The 18-year-old Beggs wrestles in the girls’ division because the rules for Texas public high schools require athletes to compete under the gender on their birth certificat­e. Starting Friday, he’ll defend his title in the girls’ Class 6A 110-pound division at the state tournament in Cypress, near Houston.

“He has so much respect for all the girls he wrestles,” said Beggs’ mother, Angela McNew. “People think Mack has been beating up on girls … The girls he wrestles with, they are tough. It has more to do with skill and discipline than strength.”

Beggs went 56-0 on his way to the state championsh­ip last season, and he’s 32-0 this year after cruising through the regional finals last weekend.
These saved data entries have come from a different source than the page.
-- ==== Sys2Proof/Machine/Aib.lean ====
section
/-! DEFINITION. The words of an AIB (01 R29 to R33): the meanings that a VP may execute, and one issue of the vector port; and
the results that come late (08 R214, 07 R192) and the refresh of the weight stores (02 R63), which are steps without a word. -/

namespace Sys2Proof.Machine

/-- The meaning of a word inside an AIB (07 R194 names those admitted; any other has raised illegal-instruction). -/
def aibExec (i : Instr) (s : State) : Out :=
  match i with
  | .fetch off => execFetch off s
  | .fetchNz a off => execFetchNz a off s
  | .stop => execStop s
  | .jenrol j => execJenrol j s
  | .jpark j => execJpark j s
  | .jstrike j => execJstrike j s
  | .vsend a => execVsend a s
  | .vrecv d => execVrecv d s
  | .vid d a t => execVid d a t s
  | .vadd d a b t p => execVadd d a b t p s
  | .vsub d a b t p => execVsub d a b t p s
  | .vmul d a b t p => execVmul d a b t p s
  | .vmac d a b t p => execVmac d a b t p s
  | .vmin d a b t p => execVmin d a b t p s
  | .vmax d a b t p => execVmax d a b t p s
  | .vabs d a t p => execVabs d a t p s
  | .vneg d a t p => execVneg d a t p s
  | .vand d a b t p => execVand d a b t p s
  | .vor d a b t p => execVor d a b t p s
  | .vxor d a b t p => execVxor d a b t p s
  | .vnot d a t p => execVnot d a t p s
  | .vsll d a b t p => execVsll d a b t p s
  | .vsrl d a b t p => execVsrl d a b t p s
  | .vsra d a b t p => execVsra d a b t p s
  | .vdiv d a b t p la => execVdiv d a b t p la s
  | .vcmpEq a b t => execVcmpEq a b t s
  | .vcmpNe a b t => execVcmpNe a b t s
  | .vcmpLt a b t => execVcmpLt a b t s
  | .vcmpLe a b t => execVcmpLe a b t s
  | .vcmpuLt a b t => execVcmpuLt a b t s
  | .vcmpuLe a b t => execVcmpuLe a b t s
  | .vabsent a t => execVabsent a t s
  | .vsel d a b t => execVsel d a b t s
  | .vmov d a t => execVmov d a t s
  | .vmovScalar d b t => execVmovScalar d b t s
  | .vbcast d a b t => execVbcast d a b t s
  | .vext d a b t => execVext d a b t s
  | .vsetabs d t => execVsetabs d t s
  | .vfill d t => execVfill d t s
  | .vfillScalar d b t => execVfillScalar d b t s
  | .vmsave d m => execVmsave d m s
  | .vmload a m => execVmload a m s
  | .vomov => execVomov s
  | .vcvt d a code t la => execVcvt d a code t la s
  | .vquant d a code t la => execVquant d a code t la s
  | .vdequant d a code t la => execVdequant d a code t la s
  | .vexp2 d a t la => execVexp2 d a t la s
  | .vlog2 d a t la => execVlog2 d a t la s
  | .vrcp d a t la => execVrcp d a t la s
  | .vrsqrt d a t la => execVrsqrt d a t la s
  | .vsqrt d a t la => execVsqrt d a t la s
  | .vsin d a t la => execVsin d a t la s
  | .vcos d a t la => execVcos d a t la s
  | .vtanh d a t la => execVtanh d a t la s
  | .vsigm d a t la => execVsigm d a t la s
  | .vexp d a t la => execVexp d a t la s
  | .vgelu d a t la => execVgelu d a t la s
  | .vld d a sz off la => execVld d a sz off la s
  | .vlds d a sz off la => execVlds d a sz off la s
  | .vst d a sz off la => execVst d a sz off la s
  | .vsts d a sz off la => execVsts d a sz off la s
  | .vamoAdd d a b t => execVamoAdd d a b t s
  | .vamoAddf d a b t => execVamoAddf d a b t s
  | .vamoAddc d a b t => execVamoAddc d a b t s
  | .vamoMin d a b t => execVamoMin d a b t s
  | .vamoMax d a b t => execVamoMax d a b t s
  | .vamoMinf d a b t => execVamoMinf d a b t s
  | .vamoMaxf d a b t => execVamoMaxf d a b t s
  | .vamoAnd d a b t => execVamoAnd d a b t s
  | .vamoOr d a b t => execVamoOr d a b t s
  | .vamoXor d a b t => execVamoXor d a b t s
  | .vamoSwap d a b t => execVamoSwap d a b t s
  | .vamoCas d a b t => execVamoCas d a b t s
  | .pfxImm hi => execPfxImm hi s
  | .pfxScope hint scope => execPfxScope hint scope s
  | _ => s.finish ill

/-- The vector port issues the word at one program counter for every ready VP that stands there (01 R31). -/
def execVpIssue (s : State) : Out :=
  let q := s.focus s.ev.g
  if q.g.portReady && q.g.vfRuns then q.issueVps aibExec (q.g.readyAt s.ev.pc) else .next s

/-- A late result is written before its lookahead has run out (07 R192). -/
def State.lateNow (s : State) (div : Bool) : State :=
  let q := s.focus s.ev.g
  match q.g.late.find? fun l => decide (l.d = s.ev.reg) && decide (l.div = div) with
  | some l => if q.g.resident then q.landLate l else s
  | none => s

/-- The divide unit writes its result (08 R214). -/
def execDivideUnitResult (s : State) : Out := .next (s.lateNow true)
/-- A loaded value arrives (07 R192). -/
def execLoadedValueArrives (s : State) : Out := .next (s.lateNow false)

/-- Cycles until the next edge of a refresh window (02 R63): a window is the first 256 of every 1,024 cycles. -/
def toEdge (phase : Nat) : Nat := let p := phase % 1024; if p < 256 then 256 - p else 1024 - p

/-- A refresh window of a die's weight store starts or ends: its clock and PHASE come to the next edge (02 R62, R63). A read
that waits for the end returns the stored data all the same (04 R104). -/
def execWeightStoreRefresh (s : State) : Out :=
  let x := s.dieAt s.ev.die
  let n := toEdge x.phase.toNat
  .next (s.setDie s.ev.die { x with clk := x.clk + w64 n, phase := x.phase + BitVec.ofNat 16 n })

end Sys2Proof.Machine
end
“People don’t realize that what happened during state, that was really, honestly, nothing,” Beggs recently told the Dallas Morning News . “That didn’t stop me from competing. That didn’t stop me from being who I was.
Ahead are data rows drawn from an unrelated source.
/-- The next choice, and the rest of the agenda. With an empty agenda, groups take every other step, and the steps without a
word take the others in turn. -/
def State.choice (s : State) : Choice × State :=
  match s.agenda with
  | c :: r => (c, { s with agenda := r })
  | [] =>
    let l := s.autoSteps
    let n := (s.dieAt 0).clk.toNat
    match l[n / 2 % l.length]? with
    | some c => if n % 2 = 1 then (c, s) else (.unit s.nextGroup, s)
    | none => (.unit s.nextGroup, s)

/-- Carry out one choice. -/
def State.move (s : State) : Choice → Out
  | .control g => let s := s.focus g; if s.controlTurn then s.controlMove false else .next s
  | .port g => let s := s.focus g; if s.portTurn then s.portMove else .next s
  | .unit g =>
    let s := s.focus g
    if s.portTurn then
      match s.portMove with
      | .next q => if q.controlTurn && decide (q.g.viq = s.g.viq) && decide (q.g.vps = s.g.vps) then q.controlMove true else .next q
      | o => o
    else if s.controlTurn then s.controlMove true else .next s
  | .engine op i => .next (s.engineStep op i)
  | .engineLate op i => .next (s.withhold (s.engineStep op i) op)
  | .engineWord op k => .next (s.wordArrives op k)
  | .matrixWord core i w => .next (s.matrixWord core i w)
  | .matrixRow core => .next (s.matrixRow core)
  | .streamRead g r e => .next (s.streamRead g r e)
  | .retry n => .next (s.retryHeld n)
  | .event i e => if agendaEvent i then exec i { s with ev := e } else .fault .badAgenda

/-- What ends a step from `s`: the distributors make the decisions that fall due (16 R386), and the clocks advance (02 R62). -/
def State.endStep (s q : State) : State := (q.decideAll.seenSince s).tick

end Sys2Proof.Machine
end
“It sure as hell didn’t stop me from doing what I wanted to do in the past, and it won’t stop me from what I want to do in the future,” he said.

McNew would not make Beggs available for interviews this week ahead of the state meet. The solitude allows him to concentrat­e on the task ahead and perhaps shield him from attacks on social media and occasional insults from the stands—or even other wrestling mats— during meets.